§ Task description
Among the lines of the data, copy those that hold "execEvrNextSeqRead".

··· Data

theorem State.c2sPut_onward (s : State) (m : MbxMsg) : Onward s (State.c2sPut s m) := by
  unfold State.c2sPut
  exact Onward.updMem (.refl s) (memWrite_wf _ _) rfl

theorem State.c2sGone_onward (s : State) (m : MbxMsg) : Onward s (State.c2sGone s m) := by
  unfold State.c2sGone
  refine Onward.ite ?_ ?_
  · refine Onward.upd ?_ rfl
    exact Onward.refl _
  · exact Onward.refl _

theorem State.c2sDrain_onward (a0 : Nat) (a1 : State) : Onward a1 (State.c2sDrain a0 a1) := by
  induction a0 generalizing a1 with
  | zero =>
    rw [State.c2sDrain]
    exact Onward.refl _
  | succ n ih =>
    rw [State.c2sDrain]
    split
    · exact Onward.refl _
    · refine Onward.ite ?_ ?_
      · exact Onward.refl _
      · refine Onward.trans ?_ (ih ..)
        with_reducible refine Onward.trans ?_ (State.c2sGone_onward _ _)
        with_reducible refine Onward.trans ?_ (State.c2sPut_onward _ _)
        refine Onward.upd ?_ rfl
        exact Onward.refl _

theorem State.mbxSend_onward (s : State) (type : Nat) (token : Nat) (payload : Bytes) : Onward s (State.mbxSend s type token payload) := by
  unfold State.mbxSend
  extract_lets +onlyGivenNames v1
  try clear_value v1
  with_reducible refine Onward.trans ?_ (State.c2sDrain_onward _ _)
  refine Onward.upd ?_ rfl
  exact Onward.refl _

theorem State.mbxReply_onward (s : State) (token : Nat) (abort : Nat) (total : Nat) (data : Bytes) : Onward s (State.mbxReply s token abort total data) := by
  unfold State.mbxReply
  with_reducible refine Onward.trans ?_ (State.mbxSend_onward _ _ _ _)
  exact Onward.refl _

theorem State.mbxRejectBad_onward (a0 : Nat) (a1 : State) : Onward a1 (State.mbxRejectBad a0 a1) := by
  induction a0 generalizing a1 with
  | zero =>
    rw [State.mbxRejectBad]
    exact Onward.refl _
  | succ n ih =>
    rw [State.mbxRejectBad]
    split
    · refine Onward.ite ?_ ?_
      · exact Onward.refl _
      · refine Onward.trans ?_ (ih ..)
        with_reducible refine Onward.trans ?_ (State.mbxReply_onward _ _ _ _ _)
        exact Onward.refl _
    · exact Onward.refl _

theorem State.modeNotice_onward (s : State) (target : Mode) (resetAt : Nat) : Onward s (State.modeNotice s target resetAt) := by
  unfold State.modeNotice
  refine Onward.ite ?_ ?_
  · with_reducible refine Onward.trans ?_ (State.mbxSend_onward _ _ _ _)
    exact Onward.refl _
  · exact Onward.refl _

theorem execSiteAccessFault_onward (t : Nat) (core : Nat) (addr : Nat) (width : Nat) (s : State) : Goes (State.advance s t) (execSiteAccessFault t core addr width s) := by
  unfold execSiteAccessFault
  extract_lets +onlyGivenNames v1
  have h1 : Onward (s.advance t) v1 := by
    subst v1
    exact Onward.refl _
  try clear_value v1
  refine Goes.done ?_
  refine Onward.ite ?_ ?_
  · with_reducible refine Onward.trans ?_ (State.event_onward _ _ _)
    with_reducible refine Onward.trans ?_ (State.bump_onward _ _)
    assumption
  · assumption

theorem execSiteWatchdogExpiry_onward (t : Nat) (bytes : List Nat) (s : State) : Goes (State.advance s t) (execSiteWatchdogExpiry t bytes s) := by
  unfold execSiteWatchdogExpiry
  extract_lets +onlyGivenNames v1
  have h1 : Onward (s.advance t) v1 := by
    subst v1
    exact Onward.refl _
  try clear_value v1
  refine Goes.done ?_
  refine Onward.ite ?_ ?_
  · extract_lets +onlyGivenNames v2
    try clear_value v2
    extract_lets +onlyGivenNames v3
    have h3 : Onward (s.advance t) v3 := by
      subst v3
      refine Onward.trans ?_ (Onward.foldl (fun z4 y4 => ?_) _ _)
      · assumption
      · with_reducible refine Onward.trans ?_ (State.dmaForce_onward _ _ _ _)
        exact Onward.refl _
    try clear_value v3
    extract_lets +onlyGivenNames v6
    have h6 : Onward (s.advance t) v6 := by
      subst v6
      with_reducible refine Onward.trans ?_ (State.event_onward _ _ _)
      with_reducible refine Onward.trans ?_ (State.bump_onward _ _)
      assumption
    try clear_value v6
    refine Onward.ite ?_ ?_
    · with_reducible refine Onward.trans ?_ (State.event_onward _ _ _)
      refine Onward.upd ?_ rfl
      assumption
    · with_reducible refine Onward.trans ?_ (State.loadSite_onward _ _)
      refine Onward.upd ?_ rfl
      assumption
  · assumption

theorem execTmrWdogKick_onward (t : Nat) (s : State) : Goes (State.advance s t) (execTmrWdogKick t s) := by
  unfold execTmrWdogKick
  extract_lets +onlyGivenNames v1
  have h1 : Onward (s.advance t) v1 := by
    subst v1
    exact Onward.refl _
  try clear_value v1
  refine Goes.done ?_
  refine Onward.ite ?_ ?_
  · refine Onward.upd ?_ rfl
    assumption
  · assumption

theorem execTmrNowRead_onward (t : Nat) (s : State) : Goes (State.advance s t) (execTmrNowRead t s) := by
  unfold execTmrNowRead
  extract_lets +onlyGivenNames v1
  have h1 : Onward (s.advance t) v1 := by
    subst v1
    exact Onward.refl _
  try clear_value v1
  refine Goes.done ?_
  refine Onward.ite ?_ ?_
  · refine Onward.upd ?_ rfl
    assumption
  · assumption

theorem execTmrCmpWrite_onward (t : Nat) (n : Nat) (hi : Bool) (v : Nat) (s : State) : Goes (State.advance s t) (execTmrCmpWrite t n hi v s) := by
  unfold execTmrCmpWrite
  extract_lets +onlyGivenNames v1
  have h1 : Onward (s.advance t) v1 := by
    subst v1
    exact Onward.refl _
  try clear_value v1
  extract_lets +onlyGivenNames v2
  try clear_value v2
  extract_lets +onlyGivenNames v3
  try clear_value v3
  refine Goes.done ?_
  refine Onward.ite ?_ ?_
  · refine Onward.upd ?_ rfl
    assumption
  · assumption

theorem State.cmpFire_onward (s : State) (n : Nat) : Onward s (State.cmpFire s n) := by
  unfold State.cmpFire
  refine Onward.ite ?_ ?_
  · with_reducible refine Onward.trans ?_ (State.hwSet_onward _ _ _)
    refine Onward.upd ?_ rfl
    exact Onward.refl _
  · exact Onward.refl _

theorem execTimerComparatorFire_onward (t : Nat) (n : Nat) (s : State) : Goes (State.advance s t) (execTimerComparatorFire t n s) := by
  unfold execTimerComparatorFire
  extract_lets +onlyGivenNames v1
  have h1 : Onward (s.advance t) v1 := by
    subst v1
    exact Onward.refl _
  try clear_value v1
  refine Goes.done ?_
  refine Onward.ite ?_ ?_
  · with_reducible refine Onward.trans ?_ (State.cmpFire_onward _ _)
    assumption
  · assumption

theorem State.evrErr_onward (s : State) (code : Nat) : Onward s (State.evrErr s code) := by
  unfold State.evrErr
  with_reducible refine Onward.trans ?_ (State.hwSet_onward _ _ _)
  refine Onward.upd ?_ rfl
  exact Onward.refl _

theorem execEvrFetch_onward (t : Nat) (s : State) : Goes (State.advance s t) (execEvrFetch t s) := by
  unfold execEvrFetch
  extract_lets +onlyGivenNames v1
  have h1 : Onward (s.advance t) v1 := by
    subst v1
    exact Onward.refl _
  try clear_value v1
  extract_lets +onlyGivenNames v2
  try clear_value v2
  extract_lets +onlyGivenNames v3
  try clear_value v3
  refine Goes.done ?_
  refine Onward.ite ?_ ?_
  · assumption
  · split
    · with_reducible refine Onward.trans ?_ (State.hwSet_onward _ _ _)
      refine Onward.upd ?_ rfl
      assumption
    · with_reducible refine Onward.trans ?_ (State.evrErr_onward _ _)
      assumption

theorem execEvrPost_onward (t : Nat) (s : State) : Goes (State.advance s t) (execEvrPost t s) := by
  unfold execEvrPost
  extract_lets +onlyGivenNames v1
  have h1 : Onward (s.advance t) v1 := by
    subst v1
    exact Onward.refl _
  try clear_value v1
  extract_lets +onlyGivenNames v2
  try clear_value v2
  extract_lets +onlyGivenNames v3
  try clear_value v3
  extract_lets +onlyGivenNames v4
  try clear_value v4
  refine Goes.done ?_
  refine Onward.ite ?_ ?_
  · assumption
  · refine Onward.ite ?_ ?_
    · with_reducible refine Onward.trans ?_ (State.evrErr_onward _ _)
      assumption
    · refine Onward.ite ?_ ?_
      · extract_lets +onlyGivenNames v6
        have h6 : Onward (s.advance t) v6 := by
          subst v6
          with_reducible refine Onward.trans ?_ (State.eventSeq_onward _ _ _ _)
          assumption
        try clear_value v6
        with_reducible refine Onward.trans ?_ (State.hwSet_onward _ _ _)
        refine Onward.upd ?_ rfl
        assumption
      · with_reducible refine Onward.trans ?_ (State.evrErr_onward _ _)
        with_reducible refine Onward.trans ?_ (State.eventSeq_onward _ _ _ _)
        assumption

theorem execEvrNextSeqRead_onward (t : Nat) (s : State) : Goes (State.advance s t) (execEvrNextSeqRead t s) := by
  unfold execEvrNextSeqRead
  extract_lets +onlyGivenNames v1
  have h1 : Onward (s.advance t) v1 := by
    subst v1
    exact Onward.refl _
  try clear_value v1
  refine Goes.done ?_
  refine Onward.ite ?_ ?_
  · refine Onward.upd ?_ rfl
    assumption
  · assumption

theorem execMbxS2cProdWrite_onward (t : Nat) (v : Nat) (s : State) : Goes (State.advance s t) (execMbxS2cProdWrite t v s) := by
  unfold execMbxS2cProdWrite
  extract_lets +onlyGivenNames v1
  have h1 : Onward (s.advance t) v1 := by
    subst v1
    exact Onward.refl _
  try clear_value v1
  extract_lets +onlyGivenNames v2
  try clear_value v2
  extract_lets +onlyGivenNames v3
  try clear_value v3
  extract_lets +onlyGivenNames v4
  try clear_value v4
  extract_lets +onlyGivenNames v5
  try clear_value v5
  refine Goes.done ?_
  refine Onward.ite ?_ ?_
  · assumption
  · refine Onward.ite ?_ ?_
    · with_reducible refine Onward.trans ?_ (State.mbxRejectBad_onward _ _)
      refine Onward.upd ?_ rfl
      assumption
    · with_reducible refine Onward.trans ?_ (State.hwSet_onward _ _ _)
      refine Onward.upd ?_ rfl
      assumption

theorem execMbxC2sConsWrite_onward (t : Nat) (v : Nat) (s : State) : Goes (State.advance s t) (execMbxC2sConsWrite t v s) := by
  unfold execMbxC2sConsWrite
  extract_lets +onlyGivenNames v1
  have h1 : Onward (s.advance t) v1 := by
    subst v1
    exact Onward.refl _
  try clear_value v1
  refine Goes.done ?_
  refine Onward.ite ?_ ?_
  · with_reducible refine Onward.trans ?_ (State.mbxRejectBad_onward _ _)
    with_reducible refine Onward.trans ?_ (State.c2sDrain_onward _ _)
    refine Onward.upd ?_ rfl
    assumption
  · assumption

theorem execMbxSiteReport_onward (t : Nat) (s : State) : Goes (State.advance s t) (execMbxSiteReport t s) := by
  unfold execMbxSiteReport
  extract_lets +onlyGivenNames v1
  have h1 : Onward (s.advance t) v1 := by
    subst v1
    exact Onward.refl _
  try clear_value v1
  refine Goes.done ?_
  split
  · refine Onward.ite ?_ ?_
    · with_reducible refine Onward.trans ?_ (State.mbxRejectBad_onward _ _)
      with_reducible refine Onward.trans ?_ (State.mbxReply_onward _ _ _ _ _)
      with_reducible refine Onward.trans ?_ (State.setStr_onward _ _ _)
      assumption
    · assumption
  · assumption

······

§ Output for this exercise
theorem execEvrNextSeqRead_onward (t : Nat) (s : State) : Goes (State.advance s t) (execEvrNextSeqRead t s) := by
  unfold execEvrNextSeqRead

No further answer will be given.